Risk Assessment Notes (Cheat Sheet)
Every investor is unique so there can be no precise algorithm or formula for determining risk tolerance. Here are some principles to keep in mind as you choose your own level of risk tolerance:
- Volatility is typically a two-way street, so the higher the profit for which one aims, the greater the losses one must be willing and able to tolerate should things not pan out as one hopes.
- Stability is also typically a two-way street, so the more steps one takes to limit the frequency and/or size of potential losses, the more one will also wind up having done to limit potential gains.
The two-way risk-return tradeoff is real and inevitable, not simply a saying or a statistically observed phenomenon. Click here to find out why.
Focus on two major themes when assessing risk tolerance:
- Affordability (i.e. ability to withstand losses)
Affordability considerations: Consider the ability of an investor to withstand losses without damaging an investor’s ability to satisfy his or her needs and achieve his or her goals
Generally, the older the client, the more conservative. But that’s not always so. The stereotype comes from the idea that older people are more likely to have immediate need for funds and be unable to tolerate even temporary losses (i.e., it would be no comfort to know the market will recover in five years if one may need to draw funds later this year). So regardless of age, hone in on potential near-term need for funds:
- Are Income/Withdrawals needed to fund basic living expenses for the investor and dependents?
- Are there any especially large expenditures on the horizon?
College? House? New car? Major vacation? Major health-related item?
- Are Income/Withdrawals needed to fund basic living expenses and/or large expenditures for others?
Young people supporting elderly family relative may have to be more conservative than young people who are not supporting others outside the household
- How secure is one’s regular income?
A young person with an insecure job should be conservative.
- Allocation of funds
It can never be assumed that a particular portfolio represents all or a portion of an investor’s total wealth. The smaller the portion and/or the more secure the remainder, the more risk that can be taken with the portfolio under question (which, if a small enough portion of the total, might even be described by the investor as “fun money”). On the other hand, the more substantial the portion, the more conservative one may need to be.
Temperament: Since investing addresses the unknowable future, consideration needs to stretch beyond mere numbers.
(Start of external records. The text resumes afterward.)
-- ==== Sys2Proof/Machine/Clocks.lean ====
section
/-! DEFINITION. Clock supervision (R460, R461), domains whose clock can stop and the registers held in them (19, Stopped clocks), and
the registers of the fault block that follow from its queue and clocks. -/

namespace Sys2Proof.Machine

/-- CLOCK_LOSS (R460, R461): sources 0 REFCLK absent, 1 out of range, 2 to 5 PLL_CORE, PLL_TB, PLL_HP, PLL_DRAM. FIRE of every
port is cut, SYSCLK runs from the oscillator, and the event's HOLD class takes the controller to HOLD. -/
def State.clockLoss (s : State) (src : Nat) : State :=
  let y := s.sys
  let gone := if src < 2 then !y.refOk else !(y.pllLock.testBit (src - 2))
  if gone then s
  else
    let y := if src < 2 then { y with refOk := false } else { y with pllLock := y.pllLock - 2 ^ (src - 2) }
    let y := if src = 5 && !(y.stopped.contains Domain.dram) then { y with stopped := .dram :: y.stopped } else y
    let s := { s with sys := { y with onOsc := true } }
    let s := (List.range 64).foldl (fun s p => s.cutPort p none) s
    let s := (s.setFld Reg.FL_CLKMON F.FL_CLKMON_LAST_SRC src).flag Reg.FL_STAT F.FL_STAT_CLOCK_LOSS
    (s.raiseWith Ev.CLOCK_LOSS 3 0 src).csrSet F.FL_CSR_CLOCK

/-- REFCLK_RETURN (R461): the controller stays on the oscillator until a reset, which is accepted now. -/
def State.refclkReturn (s : State) : State := { s with sys := { s.sys with refOk := true } }

/-- HLREF_LOSS (R460, R461): the lanes and the Ethernet ports stop; active groups lose their lock. -/
def State.hlrefLoss (s : State) : State :=
  if !s.sys.hlrefOk then s
  else
    let s := { s with sys := { s.sys with hlrefOk := false } }
    let s := (s.flag Reg.FL_STAT F.FL_STAT_HLREF_LOSS).raise Ev.HLREF_LOSS
    forEach [0, 1, 2] (fun s g => s.startRetrain g) (s.csrSet F.FL_CSR_CLOCK)

/-- HLREF_RETURN. -/
def State.hlrefReturn (s : State) : State := { s with sys := { s.sys with hlrefOk := true } }

/-- What lanes and Ethernet ports do needs HL_REFCLK (R461). -/
def State.onLanes (s : State) (f : State → State) : State := if s.sys.hlrefOk then f s else s

/-- Whether what an access would wait for is not there yet: a stopped clock, or a snapshot still to come (R55, R458). -/
def State.waitsFor (s : State) : Domain → Bool
  | .lane k =>
    let g := s.groupOf k
    !s.sys.hlrefOk || 3 ≤ g || (s.grp g).st = GroupPhase.disabled || (s.grp g).st = GroupPhase.detect ||
      (s.isSet (Reg.HL_Lk_STAT k) F.HL_Lk_STAT_LOS && !(s.lane k).cdr)
  | .csi n => s.sys.stopped.contains (.csi n)
  | .eth => !s.sys.hlrefOk
  | .dram => s.sys.stopped.contains .dram
  | .snap w => s.ut.snapWait.any fun p => p.1 = w
  | .turn => true

/-- The domain a register is held in, for those whose clock can stop; the words of a UT window a snapshot fills (R55). -/
def regDomain (a : Nat) : Option Domain :=
  let lane := (List.range 8).find? fun k => a = Reg.HL_Lk_STAT k || a = Reg.HL_Lk_ERR k
  let csi := [0, 1].find? fun n => a = Reg.IN_PORTn_ERR n
  let eth := [0, 1].any fun k => a = Reg.TN_Pk_STAT k || a = Reg.TN_Pk_PRP k || a = Reg.TN_Pk_TXTS k || a = Reg.TN_Pk_TXTS0 k ||
    a = Reg.TN_Pk_TXTS1 k || a = Reg.TN_Pk_TXTS2 k
  let dram := [0, 1].any fun c => a = Reg.DC_CHc_TRACK c || a = Reg.DC_CHc_REF c || a = Reg.DC_CHc_WQ c
  let win := (List.range 8).find? fun w => Reg.UT_INFO w ≤ a && a < Reg.UT_INFO w + 36
  match lane, csi, win with
  | some k, _, _ => some (.lane k)
  | _, some n, _ => some (.csi n)
  | _, _, some w => some (.snap w)
  | _, _, _ => if eth then some .eth else if dram then some .dram else none

/-- The block code of a domain (R438, R457). -/
def Domain.block : Domain → Nat
  | .lane _ => 0x0C | .csi _ => 0x07 | .eth => 0x0D | .dram => 0x0A | .snap _ => 0 | .turn => 0

/-- The watchdog limit in force (R458): 65,536 before an image is loaded. -/
def State.wdogCyc (s : State) : Nat := s.si.limits.fabricWdog

/-- The words of a queue entry (FL_EQ_ID to FL_EQ_TS2). -/
def QEntry.words (e : QEntry) : List Nat :=
  let ts := e.ts.bytes
  [e.seq * 65536 + e.id,
   e.rep * 256 + b2n e.chip * 128 + (match e.irq with
     | some m => m * 32 + 16
     | none => 0) + e.cls,
   e.unit, e.detail, leAt ts 0 4, leAt ts 4 4, leAt ts 8 4]

/-- The entry FL_EQ_SEL selects. -/
def State.eqEntry (s : State) : Option QEntry := s.fl.queue[s.fld Reg.FL_EQ_SEL F.FL_EQ_SEL_INDEX]?

/-- A read of FL_EQ_ID captures the entry selected. -/
def State.eqCapture (s : State) : State :=
  let ws := match s.eqEntry with
    | some e => e.words
    | none => [0, 0, 0, 0, 0, 0, 0]
  (ws.zipIdx).foldl (fun s p => s.wrN (Reg.FL_EQ_ID + 4 * p.2) p.1) s

/-- Registers of FL that follow from the queue, the counters and the clocks. -/
def State.flView (s : State) (addr : Nat) : Option Word :=
  let w (n : Nat) : Option Word := some (BitVec.ofNat 32 n)
  if addr = Reg.FL_STAT then some (F.FL_STAT_CSR.put (s.rd addr) (b2n s.csr))
  else if addr = Reg.FL_HRR_LO then w s.fl.hrr
  else if addr = Reg.FL_HRR_HI then w (s.fl.hrr / 2 ^ 32)
  else if addr = Reg.FL_EQ_STAT then
    let head := match s.fl.queue with
      | e :: _ => e.seq
      | [] => 0
    some ([(F.FL_EQ_STAT_HEAD_SEQ, head), (F.FL_EQ_STAT_OVERFLOW, b2n s.fl.overflow), (F.FL_EQ_STAT_USED, s.fl.queue.length)].foldl
      (fun w fv => BitField.put fv.1 w fv.2) (s.rd addr))
  else if addr = Reg.FL_EQ_ID then w (match s.eqEntry with
    | some e => e.words.headD 0
    | none => 0)
  else if addr = Reg.FL_EVCNT then w (AMap.get (fun _ => 0) s.fl.evcnt (s.fld Reg.FL_EVCNT_SEL F.FL_EVCNT_SEL_SEL))
  else if addr = Reg.FL_WDOG_CYC then w s.wdogCyc
  else if addr = Reg.FL_CLKMON then
    some ([(F.FL_CLKMON_HLREF_OK, b2n s.sys.hlrefOk), (F.FL_CLKMON_REF_OK, b2n s.sys.refOk), (F.FL_CLKMON_ON_OSC, b2n s.sys.onOsc),
      (F.FL_CLKMON_PLL_LOCK, s.sys.pllLock)].foldl (fun w fv => BitField.put fv.1 w fv.2) (s.rd addr))
  else
    [0, 1, 2].findSome? fun m =>
      if addr = Reg.FL_IRQm_STAT m then
        some (F.FL_IRQm_STAT_QNE.put (s.rd addr)
          (b2n (!s.fl.queue.isEmpty && s.fld Reg.FL_IRQ_CFG F.FL_IRQ_CFG_QNE_LINE = m)))
      else none

end Sys2Proof.Machine
end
Temperament matters too.
While an investor should never be encouraged to assume more risk than is affordable, (regardless of how adventurous one’s personality), it can be prudent to tolerate more conservatism than may be warranted based on numerical analysis alone. Investors have the right to try as best they can to maximize their personal levels of comfort.
Temperament can be assessed through questions such as these:
- Are you a worrier?
- Do you look at the news every day and think to yourself “Oh my, this looks bad, what will we do? We’re doomed!” and find your pulse quickening?
- Are you adventurous?
- Would you rather ski or surf than watch others doing it on TV?
- Do you look at news reports of disasters and think “That’s terrible, but we’re resilient and will overcome.”
- What is your gut-level reaction to significant market declines (the sort to which the media give extra attention)?
- If the first impression is to think about selling, this suggests a conservative temperament.
- If the first impression is to wonder what buying opportunities may be out there, this suggests an aggressive temperament.
- What is your gut-level reaction to significant market rally (again, the sort to which the media give extra attention)?
- If the first impression is to think about profit taking, this suggests a conservative temperament.
- If the first impression is to consider investing more, this suggests an aggressive temperament.
NOTE Re: Temperament assessments/interviews/questionnaires in general
It’s always challenging to answer questions like these in hypothetical settings. If one is to err, it’s better to err on the conservative side.
- One can always change a risk tolerance choice later on if it turns out the initial choice was not the best one. The goal, at the outset, is to maximize flexibility in this regard.
- If one is too conservative on day one and later decides more risk can be assumed, the worst that will have happened is that the investor will have forfeited some opportunity for excess gains. But at least as much of the principle as possible (given the interplay of the market and the low-risk choices that were made) will still be available to the investor.
- If the initial choice was too aggressive, the investor runs the risk of having sustained possibly significant losses before being able to readjust.
If one is completely undecided, choose Risk-3 (Balanced), examine the allocations, and then experimenting by altering the risk-tolerance settings and noticing the changes in the allocations.
The ultimate fail-safe approach: CREATE AND MONITOR PAPER PORTFOLIOS and commit real funds only after truly understanding the impact of risk-tolerance choices through actual experience and observation.